A regression in women's status and rights

It has been a roller-coaster ride for Iraqi women over the last 20 years. Although Saddam Hussein's dictatorship did not specifically target women, it targeted anyone who questioned his authority and power. Those who did were mercilessly persecuted – including women. Nevertheless, many say that women had more rights in society under the tyrant than in the intervening period.

After the religious hardliners won elections, entered parliament, formed a government and filled the power vacuum in the wake of the US invasion in 2003, it was women who suffered the most.

Exiled Iraqis who returned from Iran and introduced the customs of the Shia mullahs turned the southern city of Basra into a city of "penguins" – women cloaked in black abaya and black veils with white headbands. Even Christian women eventually succumbed to the pressure and began covering themselves in black garments. 

The Sunni extremists of al-Qaida further tightened the rules for women. Driving was no longer permitted, and the showing of any bare skin at all became absolutely taboo. Even portrayals of Inana, the goddess of the ancient Sumerians 5,000 years ago, who is generally depicted naked, was covered up or removed from public places such as museums or the foyer of the Ministry of Culture.

IS terror and domestic violence

Books and other publications were scrutinised for religious content and illustrations and often taken off the market. Some women were so intimidated by this new situation that they didn't leave the house for months on end. Then came the terror of the Islamic State (IS) militia – which Iraqis called al-Qaida 2.0 – which further aggravated the situation for everyone.

But women didn't just suffer from the violence of the Islamic extremists. Domestic violence also increased during this period. The liberation from IS in 2017 was, therefore, also a very special relief for women. A counter-movement began.

Ever since, the influence of the religious has been steadily declining, divorce rates rising rapidly and women pushing for independence. More and more of them are working, more and more are removing their veils permanently, want to live alone and are questioning authority. Even if the protest movement that drove masses of young Iraqis – male and female alike – onto the streets in 2019 and 2020 failed, the revolution within society continues. Rawan is just one of many.

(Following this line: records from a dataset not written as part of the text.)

-- ==== Sys2Proof/Machine/RdmaOps.lean ====
section
/-!
DEFINITION. Shared operations of remote memory access (15): counters, context records and the context cache, packet building and routes,
the checks of R332, placement, requester and responder state.
-/

namespace Sys2Proof.Machine

/-! ### Counters (R351) -/

/-- Count in an instance's counters and the device's. -/
def State.rdmaCount (s : State) (inst idx n : Nat) : State :=
  let own := if inst = 0xFFFF then s.rdma.counters else bump s.rdma.counters (inst * 32 + idx) n
  { s with rdma := { s.rdma with counters := bump own (0xFFFF * 32 + idx) n } }

/-! ### Context records (R337) -/

/-- Bytes of a PMTU code (R327). -/
def pmtuBytes (code : Nat) : Nat := 128 * 2 ^ code

/-- A list of bits as a number. -/
def ofBits : List Bool → Nat
  | [] => 0
  | b :: bs => b2n b + 2 * ofBits bs

/-- The 32-byte record of an inbound READ. -/
def readRecBytes (r : ReadRec) : List Byte :=
  leBytes 8 r.va ++ leBytes 4 r.rkey.toNat ++ leBytes 4 r.len ++ leBytes 4 r.psn ++ leBytes 4 r.sent ++ zeros 8

/-- The first 508 bytes of a context record. -/
def ctxBody (qpn : Nat) (c : Ctx) (slot : Nat) : List Byte :=
  let ops := c.wqes.map (fun w => (opWord (some w.op)).toNat)
  leBytes 4 qpn ++ leBytes 4 c.peerQpn ++ leBytes 2 c.inst ++ leBytes 2 c.pd ++
    [BitVec.ofNat 8 c.state, BitVec.ofNat 8 (b2n c.spray), BitVec.ofNat 8 c.paths, BitVec.ofNat 8 c.pmtu] ++ padTo 16 c.peer ++
    leBytes 2 c.ackTimeout ++ [BitVec.ofNat 8 c.retry, BitVec.ofNat 8 c.reasm, BitVec.ofNat 8 c.maxMsgs, c.errStatus] ++
    leBytes 2 (b2n c.nakSent + 2 * b2n c.writeOpen) ++ leBytes 4 c.sqPsn ++ leBytes 4 c.sqUna ++ leBytes 4 c.rqPsn ++
    [BitVec.ofNat 8 c.retriesLeft, BitVec.ofNat 8 (c.wqes.filter (fun w => w.isRead && w.sent)).length, BitVec.ofNat 8 c.reads.length, 0] ++
    leBytes 8 c.rwVa ++ leBytes 4 c.rwRkey.toNat ++ leBytes 4 c.rwLeft ++ leBytes 4 c.msgNext ++ leBytes 4 c.msgDone ++
    leBytes 8 (ofBits c.doneMap) ++ leBytes 2 c.respQueue ++ leBytes 2 c.respEdit ++ leBytes 2 c.reqQueue ++ leBytes 2 c.reqEdit ++
    leBytes 4 (ops.headD 0) ++ leBytes 4 (ops.getLastD 0) ++ zeros 24 ++ padTo 256 ((c.reads.map readRecBytes).flatten) ++ zeros 120 ++
    leBytes 4 slot

/-- A context record of 512 bytes with its CHECK. -/
def ctxBytes (qpn : Nat) (c : Ctx) (slot : Nat) : List Byte :=
  let b := padTo 508 (ctxBody qpn c slot)
  b ++ leBytes 4 (crc 0 b).toNat

/-- Whether a record's CHECK holds and it names a QPN and slot. -/
def ctxBytesOk (qpn slot : Nat) (b : List Byte) : Bool :=
  decide (b.length = 512) && decide (fieldLe b 0x1FC 4 = (crc 0 (b.take 508)).toNat) && decide (fieldLe b 0 4 = qpn) && decide (fieldLe b 0x1F8 4 = slot)

/-- The inbound READs with the fields of a record's RD_REC. -/
def readsOfBytes (b : List Byte) : Nat → List ReadRec → List ReadRec
  | _, [] => []
  | at0, r :: rs =>
    { r with va := fieldLe b at0 8, rkey := BitVec.ofNat 32 (fieldLe b (at0 + 8) 4), len := fieldLe b (at0 + 12) 4, psn := fieldLe b (at0 + 16) 4,
             sent := fieldLe b (at0 + 20) 4 } :: readsOfBytes b (at0 + 32) rs

/-- A context with the fields of a record; what the transport holds beside the record stays. -/
def ctxOfBytes (c : Ctx) (b : List Byte) : Ctx :=
  { c with
    peerQpn := fieldLe b 4 4, inst := fieldLe b 8 2, pd := fieldLe b 0xA 2, state := fieldLe b 0xC 1, spray := decide (fieldLe b 0xD 1 = 1),
    paths := fieldLe b 0xE 1, pmtu := fieldLe b 0xF 1, peer := slice b 0x10 16, ackTimeout := fieldLe b 0x20 2, retry := fieldLe b 0x22 1,
    reasm := fieldLe b 0x23 1, maxMsgs := fieldLe b 0x24 1, errStatus := BitVec.ofNat 8 (fieldLe b 0x25 1), nakSent := bitOf (fieldLe b 0x26 2) 0,
    writeOpen := bitOf (fieldLe b 0x26 2) 1, sqPsn := fieldLe b 0x28 4, sqUna := fieldLe b 0x2C 4, rqPsn := fieldLe b 0x30 4,
    retriesLeft := fieldLe b 0x34 1, rwVa := fieldLe b 0x38 8, rwRkey := BitVec.ofNat 32 (fieldLe b 0x40 4), rwLeft := fieldLe b 0x44 4,
    msgNext := fieldLe b 0x48 4, msgDone := fieldLe b 0x4C 4, doneMap := (List.range 64).map (bitOf (fieldLe b 0x50 8)),
    respQueue := fieldLe b 0x58 2, respEdit := fieldLe b 0x5A 2, reqQueue := fieldLe b 0x5C 2, reqEdit := fieldLe b 0x5E 2,
    reads := readsOfBytes b 0x80 c.reads }

/-- A context in RESET: every PSN, message counter, record and flag clear (R335). -/
def Ctx.clear (c : Ctx) : Ctx :=
  { c with state := 0, errStatus := 0, nakSent := false, writeOpen := false, sqPsn := 0, sqUna := 0, rqPsn := 0, retriesLeft := c.retry, rwVa := 0,
           rwRkey := 0, rwLeft := 0, msgNext := 0, msgDone := 0, doneMap := List.replicate 64 false, wqes := [], reads := [], reasms := [] }

/-- A context as CTX_CREATE makes it (R337, R238). -/
def Ctx.make (peerQpn inst pd mode paths pmtu : Nat) (peer : List Byte) (slot : Nat) : Ctx :=
  ({ peerQpn := peerQpn, inst := inst, pd := pd, state := 0, spray := decide (mode = 1), paths := paths, pmtu := pmtu, peer := peer, ackTimeout := 2048,
     retry := 7, reasm := 64, maxMsgs := 8, errStatus := 0, nakSent := false, writeOpen := false, sqPsn := 0, sqUna := 0, rqPsn := 0,
     retriesLeft := 7, rwVa := 0, rwRkey := 0, rwLeft := 0, msgNext := 0, msgDone := 0, doneMap := [], respQueue := 0, respEdit := 0,
     reqQueue := 0, reqEdit := 0, lastAckTick := 0, wqes := [], reads := [], reasms := [], slotNo := slot, cached := true, filling := false, filled := [],
     usedTick := 0 } : Ctx).clear

/-- Change a context that exists. -/
def State.modCtx (s : State) (qpn : Nat) (f : Ctx → Ctx) : State := match s.ctx qpn with | some c => s.setCtx qpn (some (f c)) | none => s

/-! ### The context cache (R338) -/

/-- The cached contexts of a set. -/
def State.cacheSet (s : State) (qpn : Nat) : List Nat :=
  s.rdma.ctxs.filterMap (fun e => match e.2 with | some c => if c.cached && decide (e.1 % 512 = qpn % 512) then some e.1 else none | none => none)

/-- Whether a line is pinned. -/
def State.pinned (s : State) (qpn : Nat) : Bool :=
  match s.ctx qpn with
  | some c => c.filling || !c.reasms.isEmpty || c.wqes.any (·.slot) || decide (c.usedTick = s.time.tick)
  | none => false

/-- The least recently used line of a set that is not pinned. -/
def State.victim (s : State) (qpn : Nat) : Option Nat :=
  (s.rdma.lru.reverse).find? (fun q => (s.cacheSet qpn).contains q && !s.pinned q)

/-- The control-region address of a QPN's word of the spill index (R338): the regions lie in the order of R16's table, with its sizes (log 67). -/
def spillIndexAt (qpn : Nat) : Nat := 3200 * 1048576 + 4 * qpn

Nibras Al Mamory (left) and a woman in a pale pink headscarf stand at a table
Nibras Al Mamory (left), chairwoman of the Iraqi Women Journalists Forum, says that the primary goal of the forum's work is gender equality in the media (image: Birgit Svensson)

Successful Iraqi women are inspiring others

There is Alaa, a fashion designer, who has set up her own label, owns a workshop and a studio and now employs five people. Or Ghada, who runs the largest media company in Iraq and has become a role model for many women. 

Or Heidi, who at the age of 24 is currently Iraq's most sought-after female solo violinist and is not only in the spotlight at concerts, but also very active on social media. And last but not least, Suhad, who is breaking down barriers with her cultural centre in Basra in southern Iraq because she is committed to dialogue between the sexes.

There are many more examples of strong and influential women in Iraq. Being a woman and young in Iraq is currently cool. Successful women are courted, presented with awards by old politicians and dignitaries, cheered by young Iraqis and celebrated as icons. Fusty old organisations are reinventing themselves with women's committees; chat groups for women are springing up all over the place – as are women's events for almost every profession. 

Women's rights activists such as the writer Nazik Al Malaika (1923–2007), who was born 100 years ago in Baghdad, are experiencing a rare renaissance. Everyone who is anyone in Iraq at the moment – even those who for years had a reputation for oppressing women – attend an evening dedicated to her memory in Baghdad.